Your task: Using the data below, show every line where the word "leaves" occurs.

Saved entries

-- ==== Sys2Proof/Laws/Ops.lean ====
section
/-! SUPPORT. The small lemmas of the operations over registers, data memory and results. -/

namespace Sys2Proof.Machine

/-! Registers. -/

theorem regRead_zero (f : RegFile) : regRead f 0 = 0 := by simp [regRead]

theorem regWrite_zero (f : RegFile) (v : Word) : regWrite f 0 v = f := by simp [regWrite]

/-- `regRead_zero` in the spelling that simp leaves. -/
@[simp] theorem regRead_zero_lit (f : RegFile) : regRead f 0#5 = 0#32 := regRead_zero f

/-- `regWrite_zero` in the spelling that simp leaves. -/
@[simp] theorem regWrite_zero_lit (f : RegFile) (v : Word) : regWrite f 0#5 v = f := regWrite_zero f v

theorem regRead_of_ne (f : RegFile) {r : Reg} (h : r ≠ 0) : regRead f r = f[r.toNat]'r.isLt := if_neg h

theorem regWrite_of_ne (f : RegFile) {r : Reg} (v : Word) (h : r ≠ 0) : regWrite f r v = f.set r.toNat v r.isLt := if_neg h

/-- A written register other than register 0 reads as written. -/
theorem regRead_regWrite_self (f : RegFile) {r : Reg} (v : Word) (h : r ≠ 0) : regRead (regWrite f r v) r = v := by
  rw [regWrite_of_ne f v h, regRead_of_ne _ h, Vector.getElem_set_self]

/-- A register other than the one written reads as before. -/
theorem regRead_regWrite_ne (f : RegFile) {r q : Reg} (v : Word) (h : q ≠ r) :
    regRead (regWrite f r v) q = regRead f q := by
  by_cases hr : r = 0
  · rw [hr, regWrite_zero]
  · by_cases hq : q = 0
    · rw [hq, regRead_zero, regRead_zero]
    · rw [regWrite_of_ne f v hr, regRead_of_ne _ hq, regRead_of_ne _ hq,
        Vector.getElem_set_ne r.isLt q.isLt fun e => h (BitVec.eq_of_toNat_eq e.symm)]

theorem regRead_regWrite (f : RegFile) (r q : Reg) (v : Word) :
    regRead (regWrite f r v) q = if q = r ∧ r ≠ 0 then v else regRead f q := by
  split
  · rename_i h
    rw [h.1, regRead_regWrite_self f v h.2]
  · rename_i h
    by_cases hq : q = r
    · have hr : r = 0 := by_contra fun hr => h ⟨hq, hr⟩
      rw [hr, regWrite_zero]
    · exact regRead_regWrite_ne f v hq

/-- A register write leaves slot 0 as it was. -/
theorem regWrite_slot_zero (f : RegFile) (r : Reg) (v : Word) : (regWrite f r v)[0] = f[0] := by
  by_cases hr : r = 0
  · rw [hr, regWrite_zero]
  · have h0 : r.toNat ≠ 0 := fun e => hr (BitVec.eq_of_toNat_eq e)
    rw [regWrite_of_ne f v hr]
    exact Vector.getElem_set_ne r.isLt (by omega) h0

/-! Data memory. -/

theorem memGet_memCons (m : Memory) (k j : Nat) (v : Word) (h : memGet m k = memDefault) :
    memGet (memCons k v m) j = if j = k then v else memGet m j := by
  unfold memCons
  by_cases hv : v = memDefault
  · by_cases hj : j = k
    · subst hj; simp [hv, h]
    · simp [hv, hj]
  · by_cases hj : j = k
    · simp [hv, hj, memGet]
    · simp [hv, memGet, hj, Ne.symm hj]

/-- Below the bound of a sorted memory nothing is listed. -/
theorem memGet_of_sortedAbove {l : Nat} {m : Memory} (h : memSortedAbove (some l) m = true) {k : Nat} (hk : k ≤ l) :
    memGet m k = memDefault := by
  induction m generalizing l with
  | nil => rfl
  | cons c m ih =>
    obtain ⟨j, v⟩ := c
    simp only [memSortedAbove, Bool.and_eq_true, decide_eq_true_eq] at h
    have : j ≠ k := by omega
    simp only [memGet, this, if_false]
    exact ih h.2 (by omega)

/-- What a sorted memory reads as after a write. -/
theorem memGet_memSet_of_sorted {lo : Option Nat} {m : Memory} (h : memSortedAbove lo m = true) (k j : Nat) (v : Word) :
    memGet (memSet m k v) j = if j = k then v else memGet m j := by
  induction m generalizing lo with
  | nil => exact memGet_memCons [] k j v rfl
  | cons c m ih =>
    obtain ⟨i, w⟩ := c
    simp only [memSortedAbove, Bool.and_eq_true] at h
    unfold memSet
    by_cases hki : k < i
    · rw [if_pos hki, memGet_memCons]
      simp only [memGet, show i ≠ k by omega, if_false]
      exact memGet_of_sortedAbove h.2 (by omega)
    · by_cases hke : k = i
      · subst hke
        rw [if_neg hki, if_pos rfl, memGet_memCons _ _ _ _ (memGet_of_sortedAbove h.2 (Nat.le_refl k))]
        by_cases hj : j = k
        · simp [hj]
        · simp [hj, memGet, Ne.symm hj]
      · rw [if_neg hki, if_neg hke]
        simp only [memGet, ih h.2]
        by_cases hj : i = j
        · have : j ≠ k := by omega
          simp [hj, this]
        · simp [hj]

theorem memGet_memSet {m : Memory} (h : m.wf = true) (k j : Nat) (v : Word) :
    memGet (memSet m k v) j = if j = k then v else memGet m j := memGet_memSet_of_sorted h k j v

/-- A write leaves every other word alone, whatever the form of the memory. -/
theorem memGet_memSet_ne (m : Memory) {k j : Nat} (v : Word) (h : j ≠ k) : memGet (memSet m k v) j = memGet m j := by
  have cons : ∀ m : Memory, memGet (memCons k v m) j = memGet m j := fun m => by
    unfold memCons; split
    · rfl
    · simp [memGet, Ne.symm h]
  induction m with
  | nil => exact cons []
  | cons c m ih =>
    obtain ⟨i, w⟩ := c
    unfold memSet
    split
    · exact cons _
    · split
      · rename_i hk
        rw [cons]; simp [memGet, show i ≠ j by omega]
      · simp [memGet, ih]

theorem memSortedAbove_weaken {lo : Option Nat} {l : Nat} {m : Memory} (h : memSortedAbove (some l) m = true)
    (hl : ∀ x, lo = some x → x ≤ l) : memSortedAbove lo m = true := by
  cases m with
  | nil => rfl
  | cons c m =>
    obtain ⟨j, v⟩ := c
    simp only [memSortedAbove, Bool.and_eq_true, decide_eq_true_eq] at h ⊢
    refine ⟨⟨?_, h.1.2⟩, h.2⟩
    cases lo with
    | none => rfl
    | some x => simp only [decide_eq_true_eq]; have := hl x rfl; omega

theorem memSortedAbove_memCons {lo : Option Nat} {k : Nat} {v : Word} {m : Memory}
    (h : memSortedAbove (some k) m = true) (hl : ∀ x, lo = some x → x < k) :
    memSortedAbove lo (memCons k v m) = true := by
  unfold memCons
  split
  · exact memSortedAbove_weaken h fun x hx => Nat.le_of_lt (hl x hx)
  · rename_i hv
    simp only [memSortedAbove, Bool.and_eq_true, bne_iff_ne, ne_eq]
    refine ⟨⟨?_, hv⟩, h⟩
    cases lo with
    | none => rfl
    | some x => simpa using hl x rfl

theorem memSortedAbove_memSet {lo : Option Nat} {m : Memory} (h : memSortedAbove lo m = true) {k : Nat} (v : Word)
    (hl : ∀ x, lo = some x → x < k) : memSortedAbove lo (memSet m k v) = true := by
  induction m generalizing lo with
  | nil => exact memSortedAbove_memCons (by rfl) hl
  | cons c m ih =>
    obtain ⟨i, w⟩ := c
    have h' := h
    simp only [memSortedAbove, Bool.and_eq_true] at h
    unfold memSet
    split
    · rename_i hki
      refine memSortedAbove_memCons ?_ hl
      simp only [memSortedAbove, Bool.and_eq_true, decide_eq_true_eq]
      exact ⟨⟨hki, h.1.2⟩, h.2⟩
    · split
      · rename_i hke; subst hke
        exact memSortedAbove_memCons h.2 hl
      · simp only [memSortedAbove, Bool.and_eq_true]
        exact ⟨⟨h.1.1, h.1.2⟩, ih h.2 fun x hx => by cases hx; omega⟩

/-- Every write keeps the canonical form. -/
theorem memSet_wf {m : Memory} (h : m.wf = true) (k : Nat) (v : Word) : (memSet m k v).wf = true :=
  memSortedAbove_memSet h v (by simp)

/-- A store that succeeds keeps the canonical form. -/
theorem memWrite_wf {p : Params} {m m' : Memory} {addr v : Word} (h : m.wf = true) (hw : memWrite p m addr v = .ok m') :
    m'.wf = true := by
  unfold memWrite at hw
  split at hw
  · cases hw
  · cases hw; exact memSet_wf h _ _

/-- A read fails only for a refused address, with the one error of R51. -/
theorem memRead_error {p : Params} {m : Memory} {addr : Word} {k : ErrorKind} (h : memRead p m addr = .error k) :
    addrRefused p addr = true ∧ k = .memoryOutOfBounds := by
  unfold memRead at h
  split at h
  · rename_i ha
    injection h with h
    exact ⟨ha, h.symm⟩
  · cases h

/-- A write fails only for a refused address, with the one error of R52. -/
theorem memWrite_error {p : Params} {m : Memory} {addr v : Word} {k : ErrorKind} (h : memWrite p m addr v = .error k) :
    addrRefused p addr = true ∧ k = .memoryOutOfBounds := by
  unfold memWrite at h
  split at h
  · rename_i ha
    injection h with h
    exact ⟨ha, h.symm⟩
  · cases h

/-- The cells a write leaves are old ones or the written one. -/
theorem mem_memSet {m : Memory} {k : Nat} {v : Word} {c : Nat × Word} (h : c ∈ memSet m k v) : c ∈ m ∨ c = (k, v) := by
  have cons : ∀ m : Memory, c ∈ memCons k v m → c ∈ m ∨ c = (k, v) := fun m hc => by
    unfold memCons at hc; split at hc
    · exact .inl hc
    · rcases List.mem_cons.1 hc with h | h
      · exact .inr h
      · exact .inl h
  induction m with
  | nil => exact cons [] h
  | cons d m ih =>
    obtain ⟨i, w⟩ := d
    unfold memSet at h
    split at h
    · exact cons _ h
    · split at h
      · exact (cons _ h).imp (List.mem_cons_of_mem _) id
      · rcases List.mem_cons.1 h with h | h
        · exact .inl (h ▸ List.mem_cons_self)
        · exact (ih h).imp (List.mem_cons_of_mem _) id

/-- The reset memory has the canonical form. -/
theorem reset_mem_wf (p : Params) : (State.resetWith p).dmem.wf = true := rfl

/-! The word index. -/

theorem wordIndex_eq (addr : Word) : wordIndex addr = addr.toNat / 4 := by
  have := addr.isLt
  simp only [wordIndex, BitVec.extractLsb'_toNat, Nat.shiftRight_eq_div_pow]
  omega

/-! Instruction store. -/

/-- A present slot lies inside the store. -/
theorem lt_length_of_slotAt {im : Store} {k : Word} {i : Instr} (h : slotAt im k = some i) : k.toNat < im.length := by
  unfold slotAt at h
  by_contra hc
  rw [List.getElem?_eq_none (by omega)] at h
  cases h

/-- The slot that was put is the one read there. -/
theorem slotAt_slotPut (im : Store) (k : Word) (x : Option Instr) : slotAt (slotPut im k.toNat x) k = x := by
  unfold slotAt slotPut
  split
  · rename_i h
    rw [List.getElem?_set_self h]
    rfl
  · rename_i h
    have len : (im ++ List.replicate (k.toNat - im.length) none).length = k.toNat := by
      rw [List.length_append, List.length_replicate]
      omega
    rw [List.getElem?_append_right (Nat.le_of_eq len), len, Nat.sub_self]
    rfl

/-! Results. -/

@[simp] theorem andThen_next (s : State) (f : State → Result) : andThen (.next s) f = f s := rfl
@[simp] theorem andThen_fault (e : Fault) (f : State → Result) : andThen (.fault e) f = .fault e := rfl
@[simp] theorem andThen_refused (e : Refusal) (f : State → Result) : andThen (.refused e) f = .refused e := rfl

/-- A sequence that reaches a next state passed through one. -/
theorem andThen_eq_next {r : Result} {f : State → Result} {t : State} (h : andThen r f = .next t) :
    ∃ s, r = .next s ∧ f s = .next t := by
  cases r with
  | next s => exact ⟨s, rfl, h⟩
  | fault e => cases h
  | refused e => cases h

/-- A sequence that faults does so in its first part or, after it, in its second. -/
theorem andThen_eq_fault {r : Result} {f : State → Result} {e : Fault} (h : andThen r f = .fault e) :
    r = .fault e ∨ ∃ s, r = .next s ∧ f s = .fault e := by
  cases r with
  | next s => exact .inr ⟨s, rfl, h⟩
  | fault e' => left; simpa using h
  | refused e' => cases h

/-- A sequence that refuses does so in its first part or, after it, in its second. -/
theorem andThen_eq_refused {r : Result} {f : State → Result} {e : Refusal} (h : andThen r f = .refused e) :
    r = .refused e ∨ ∃ s, r = .next s ∧ f s = .refused e := by
  cases r with
  | next s => exact .inr ⟨s, rfl, h⟩
  | fault e' => cases h
  | refused e' => left; simpa using h

/-- `raise` answers no next state. -/
theorem raise_ne_next (k : ErrorKind) (s t : State) : raise k s ≠ .next t := by simp [raise]

end Sys2Proof.Machine
end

Solved exercise:
/-- `regRead_zero` in the spelling that simp leaves. -/
/-- `regWrite_zero` in the spelling that simp leaves. -/
/-- A register write leaves slot 0 as it was. -/
/-- A write leaves every other word alone, whatever the form of the memory. -/
/-- The cells a write leaves are old ones or the written one. -/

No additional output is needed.